Spark Structured streaming - dropDuplicates with watermark

classic Classic list List threaded Threaded
1 message Options
Reply | Threaded
Open this post in threaded view
|

Spark Structured streaming - dropDuplicates with watermark

Nirmal Manoharan
I am trying to deduplicate on streaming data using the dropDuplicate function with watermark. The problem I am facing currently is that I have to two timestamps for a given record
1. One is the eventtimestamp - timestamp of the record creation from the source
2. Another is an transfer timestamp - timestamp from an intermediate process that is responsible to stream the data.
The duplicates are introduced during the intermediate stage so for a given a record duplicate, the eventtimestamp is same but transfer timestamp is different.

For the watermark, I like to use the transfertimestamp because I know the duplicates cant occur more than 3 minutes apart in transfer. But I cant use it within dropDuplicate because it wont capture the duplicates as the duplicates have different transfer timestamp.

Here is an example,
        Event 1:{ "EventString":"example1", "Eventtimestamp": "2018-11-29T10:00:00.00", "TransferTimestamp": "2018-11-29T10:05:00.00" }
        Event 2 (duplicate): {"EventString":"example1", "Eventtimestamp": "2018-11-29T10:00:00.00", "TransferTimestamp": "2018-11-29T10:08:00.00"}

In this case, the duplicate was created during transfer after 3 mins from the original event

My code is like below,
   
streamDataset.
    .withWatermark("transferTimestamp", "4 minutes")
    .dropDuplicates("eventstring","transferTimestamp");

The above code won't drop the duplicates as transferTimestamp is unique for the event and its duplicate. But currently, this is the only way as Spark forces me to include the watermark column in the dropDuplicates function.

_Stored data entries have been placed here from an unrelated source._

-- ==== Sys2Proof/Machine/Statistics.lean ====
section
/-! DEFINITION. The statistics slot's payload: the watched norms, the device's own part, its bytes, its children's parts, and
the totals that a device holds (08, R175; 10, R201 to R203; 13, R271). -/

namespace Sys2Proof.Machine

/-! The watched norms (R201) -/

/-- Trained tensors of a layer in norm-list order. -/
def layerTensors (g : Image) (l : Nat) : List Nat := (normOrder g).filter (fun t => (g.tensors.getD t default).layer == l)

/-- Casting tensors of a layer (log 159). -/
def layerCastings (g : Image) (l : Nat) : List Nat :=
  (List.range g.tensors.length).filter (fun t =>
    let e := g.tensors.getD t default
    e.layer == l && (g.regions[e.region]?).any (fun r => r.role == 0x0A))

/-- The canonical tree over a layer's tensors of their trees of a sort, as a W48 code; where this device's nodes do not give
it, a free value (log 53). -/
def layerNode (s : State) (i sort : Nat) (ts : List Nat) : BitVec 48 :=
  match rootOver (ts.map (tensorRoot s sort)) with
  | some v => BitVec.ofNat 48 (encodeF w48 v)
  | none => Config.watchNode s.fresh (3 * i + sort)

/-- WSQ, GSQ and USQ of watch entry i as this device's nodes give them; the increments of a skipped update are +0. -/
def ownNorms (s : State) : List (BitVec 48 × BitVec 48 × BitVec 48) :=
  let g := imageOf s
  (List.range g.watch.length).map (fun i =>
    let l := g.watch.getD i 0
    (layerNode s i 0 (layerCastings g l), layerNode s i 1 (layerTensors g l),
      if s.train.skip then 0 else layerNode s i 2 (layerTensors g l)))

/-! The payload (Table 10.4) -/

/-- This device's flags: bit 0 the batch of the next step is not ready (08, R175), bit 1 hold (13, R271). -/
def ownFlags (s : State) : BitVec 64 :=
  let late := decide (s.train.stagedStep.toNat < s.seq.step + 1)
  let hold := s.seq.holdFrozen || (s.dev.holdAfter != 0 && decide (s.dev.holdAfter.toNat ≤ s.seq.step))
  BitVec.ofNat 64 (b2n late + 2 * b2n hold)

/-- This device's payload, from its frozen records; the thresholds are those that it froze (log 144). -/
def ownTotals (s : State) : Totals :=
  let g := imageOf s
  { masterNextSeed := s.rng.nextSeed, flags := ownFlags s
    conv := sofList {} 0 ((List.range 4095).map (fun i =>
      if g.statMap.any (·.stat == i) then sget {} s.tele.frozenConv i else {}))
    vec := s.tele.frozenVec, prod := s.tele.frozenProd
    thresholds := s.tele.frozenCfg.1, nanLimit := s.tele.frozenCfg.2.1, silence := s.tele.frozenCfg.2.2
    norms := ownNorms s }

/-- Records of a table as bytes. -/
def tableBytes (t : Sparse Stat8) (ids : List Nat) : Bytes := ids.flatMap (fun i => statBytes (sget {} t i))

/-- STAT_IDs whose conversion records the payload carries, in order. -/
def statIds (g : Image) : List Nat := (List.range 4095).filter (fun i => g.statMap.any (·.stat == i))

/-- A payload as bytes (Table 10.4), the master's thresholds after it (Table 10.3; log 168). -/
def totalsBytes (g : Image) (t : Totals) : Bytes :=
  natLe 8 t.masterNextSeed.toNat ++ natLe 8 t.flags.toNat ++ tableBytes t.conv (statIds g) ++
    tableBytes t.vec (List.range 1024) ++
    (List.range g.layers.length).flatMap (fun i => (statBytes (sget {} t.prod i)).take 32) ++
    t.norms.flatMap (fun n => natLe 8 n.1.toNat ++ natLe 8 n.2.1.toNat ++ natLe 8 n.2.2.toNat) ++
    natLe 4 t.thresholds.toNat ++ natLe 4 t.nanLimit.toNat ++ natLe 4 t.silence.toNat

/-- Bytes of a payload with the thresholds. -/
def totalsLength (g : Image) : Nat := 16 + 64 * ((statIds g).length + 1024) + 32 * g.layers.length + 24 * g.watch.length + 12

/-- Counter j of the record at an offset of a payload. -/
def counterAt (bs : Bytes) (o j : Nat) : BitVec 64 := BitVec.ofNat 64 (leAt bs (o + 8 * j) 8)

/-- The record at an offset, with its first n counters. -/
def recordFrom (n : Nat) (bs : Bytes) (o : Nat) : Stat8 :=
  let c := fun j => if j < n then counterAt bs o j else 0
  { c0 := c 0, c1 := c 1, c2 := c 2, c3 := c 3, c4 := c 4, c5 := c 5, c6 := c 6, c7 := c 7 }

/-- A table read from an offset: one record of so many bytes for each key. -/
def tableFrom (n : Nat) (bs : Bytes) (o : Nat) (ids : List Nat) : Sparse Stat8 :=
  ((List.range ids.length).zip ids).foldl (fun t x => sput {} t x.2 (recordFrom n bs (o + 8 * n * x.1))) []

/-- The W48 node at an offset. -/
def nodeFrom (bs : Bytes) (o : Nat) : BitVec 48 := BitVec.ofNat 48 (leAt bs o 8)

/-- The payload that bytes spell. -/
def totalsFrom (g : Image) (bs : Bytes) : Totals :=
  let v := 16 + 64 * (statIds g).length
  let p := v + 65536
  let w := p + 32 * g.layers.length
  let h := w + 24 * g.watch.length
  { masterNextSeed := BitVec.ofNat 64 (leAt bs 0 8), flags := BitVec.ofNat 64 (leAt bs 8 8)
    conv := tableFrom 8 bs 16 (statIds g), vec := tableFrom 8 bs v (List.range 1024)
    prod := tableFrom 4 bs p (List.range g.layers.length)
    thresholds := BitVec.ofNat 32 (leAt bs h 4), nanLimit := BitVec.ofNat 32 (leAt bs (h + 4) 4)
    silence := BitVec.ofNat 32 (leAt bs (h + 8) 4)
    norms := (List.range g.watch.length).map (fun i =>
      (nodeFrom bs (w + 24 * i), nodeFrom bs (w + 24 * i + 8), nodeFrom bs (w + 24 * i + 16))) }

/-! Summing (Tables 10.3 and 10.4) -/

/-- The sum of two tables of records, each counter modulo 2^64. -/
def tableSum (a b : Sparse Stat8) : Sparse Stat8 := b.foldl (fun t x => smod {} t x.1 (statAdd x.2)) a

/-- The sum of two W48 nodes. -/
def nodeSum (a b : BitVec 48) : BitVec 48 :=
  BitVec.ofNat 48 (encodeF w48 (wadd (decodeF w48 a.toNat) (decodeF w48 b.toNat)))

/-- A device's part with a child's: flags by OR, counters by sums, nodes by W48 sums; the seed is the device's own. -/
def joinTotals (a b : Totals) : Totals :=
  { a with
    flags := a.flags ||| b.flags
    conv := tableSum a.conv b.conv, vec := tableSum a.vec b.vec, prod := tableSum a.prod b.prod
    norms := (a.norms.zip b.norms).map (fun x =>
      (nodeSum x.1.1 x.2.1, nodeSum x.1.2.1 x.2.2.1, nodeSum x.1.2.2 x.2.2.2)) }

/-- The device's payload with those of its children as far as their cells have brought them (spine OP 0x2, 0x3, 0x4). -/
def payloadSum (s : State) : Totals :=
  (childLinks s).foldl (fun t k => joinTotals t (totalsFrom (imageOf s) (sget [] s.tele.statIn k)))
    (s.tele.payload.getD (ownTotals s))

/-- The master's totals: the sums with its own thresholds as frozen at slot 64 (Table 10.3). -/
def withThresholds (s : State) (t : Totals) : Totals :=
  if isMaster s then { t with
    thresholds := s.tele.frozenCfg.1, nanLimit := s.tele.frozenCfg.2.1, silence := s.tele.frozenCfg.2.2 }
  else t

/-- The totals that the device holds: on the master the sums, elsewhere what its time parent has sent whole. -/
def heldTotals (s : State) : Option Totals :=
  if isMaster s then some (withThresholds s (payloadSum s))
  else
    match s.time.parent with
    | some k =>
      let bs := sget [] s.tele.statIn k
      if totalsLength (imageOf s) ≤ bs.length then some (totalsFrom (imageOf s) bs) else none
    | none => none

/-- The statistics slot's summing half, slots 64 to 575, runs. -/
def sumsNow (s : State) : Bool := currentKind s == 7 && s.seq.segFrame == 0 && decide (s.seq.slot < 576)

/-- What class-2 cells of link k carry: the sums toward the time parent, then the totals toward a child (Table 10.3). -/
def statStream (s : State) (k : Nat) : Option Bytes :=
  if currentKind s != 7 || s.seq.segFrame != 0 then none
  else if sumsNow s then (if s.time.parent = some k then some (totalsBytes (imageOf s) (payloadSum s)) else none)
  else if (linkOf s k).child then (heldTotals s).map (totalsBytes (imageOf s))
  else none

/-- Slot 64 of the first STATS frame: the records, the thresholds and the hold flag freeze, and the payload forms (R203; 13,
R271). A replay of STATS keeps the records of the first run (R205). -/
def freezeRecords (s : State) : State :=
  let t := s.tele
  let held := t.payload.isSome
  let s1 := { s with
    tele := { t with
      frozenConv := if held then t.frozenConv else t.conv, frozenVec := if held then t.frozenVec else t.vec
      frozenProd := if held then t.frozenProd else t.prod
      frozenCfg := if held then t.frozenCfg else (t.thresholds, t.nanLimit, t.silenceCfg)
      statIn := [], statOut := [] }
    seq := { s.seq with holdFrozen := s.dev.holdRequested } }
  { s1 with tele := { s1.tele with payload := some (ownTotals s1) }, fresh := s1.fresh + 1 }

end Sys2Proof.Machine
end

I would really like to see an dropDuplicate implementation like below which would be a valid case for any at-least once semantics streams where I dont have to use the watermark field in dropDuplicates and still the watermark based state eviction is honored.
streamDataset.
    .withWatermark("transferTimestamp", "4 minutes")
    .dropDuplicates("eventstring");

If anyone has an alternate solution for this, please let me know. I cant use the eventtimestamp as it is not ordered and time range varies drastically (delayed events and junk events).

Thanks in advance
-Nirmal